■ WHAT THIS TASK INVOLVES ■
Among the records below, find each line containing the word "Config" and copy it.

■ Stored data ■
-- ==== Sys2Proof/Machine/Line.lean ====
section
/-! DEFINITION. The Line Monitor and the Sync Counter (R41 to R45). -/

namespace Sys2Proof.Machine

def setLine (l : LineMonitor) (s : State) : State := { s with line := l }

/-- The gap timer's expiry after an edge now (R42). -/
def State.gapExpiry (s : State) : Time := s.now + Config.ms s.rtu.plan.lossWindow

/-- The edge count after an edge in UNQUALIFIED or LOST (R43). -/
def State.edgeCount (s : State) : Nat :=
  match s.line.prev with
  | some p => if s.now - p ≤ Config.ms s.rtu.plan.lossWindow then s.line.count + 1 else 1
  | none => 1

/-- LINE_EDGE (R42, R43). In PRESENT the edge count keeps what it was at qualification: the model's choice (log 45). -/
def lineEdge (s : State) : State :=
  if s.phase ≠ .running then s
  else if s.line.state = .present then setLine { s.line with prev := some s.now, gap := some s.gapExpiry } s
  else
    let n := s.edgeCount
    if s.rtu.plan.returnCount ≤ n then
      later .lineBack (later (.raise .lineBack)
        (setLine { state := .present, count := n, prev := some s.now, gap := some s.gapExpiry } s))
    else setLine { s.line with count := n, prev := some s.now } s

/-- LINE_GAP_EXPIRY (R42). -/
def lineGapExpiry (s : State) : State :=
  match s.line.gap with
  | some t =>
    if s.phase = .running ∧ s.line.state = .present then
      let s := advance t s
      later .lineLost (later (.raise .lineLost) (setLine { s.line with state := .lost, count := 0, gap := none } s))
    else s
  | none => s

/-- The counter armed for a step (R45). -/
def armSync (target : Nat) (s : State) : State := { s with sync := { armed := true, target := some target, count := 0 } }

def disarmSync (s : State) : State := { s with sync := SyncCounter.initial }

end Sys2Proof.Machine
end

■ EXERCISE OUTPUT ■
def State.gapExpiry (s : State) : Time := s.now + Config.ms s.rtu.plan.lossWindow
  | some p => if s.now - p ≤ Config.ms s.rtu.plan.lossWindow then s.line.count + 1 else 1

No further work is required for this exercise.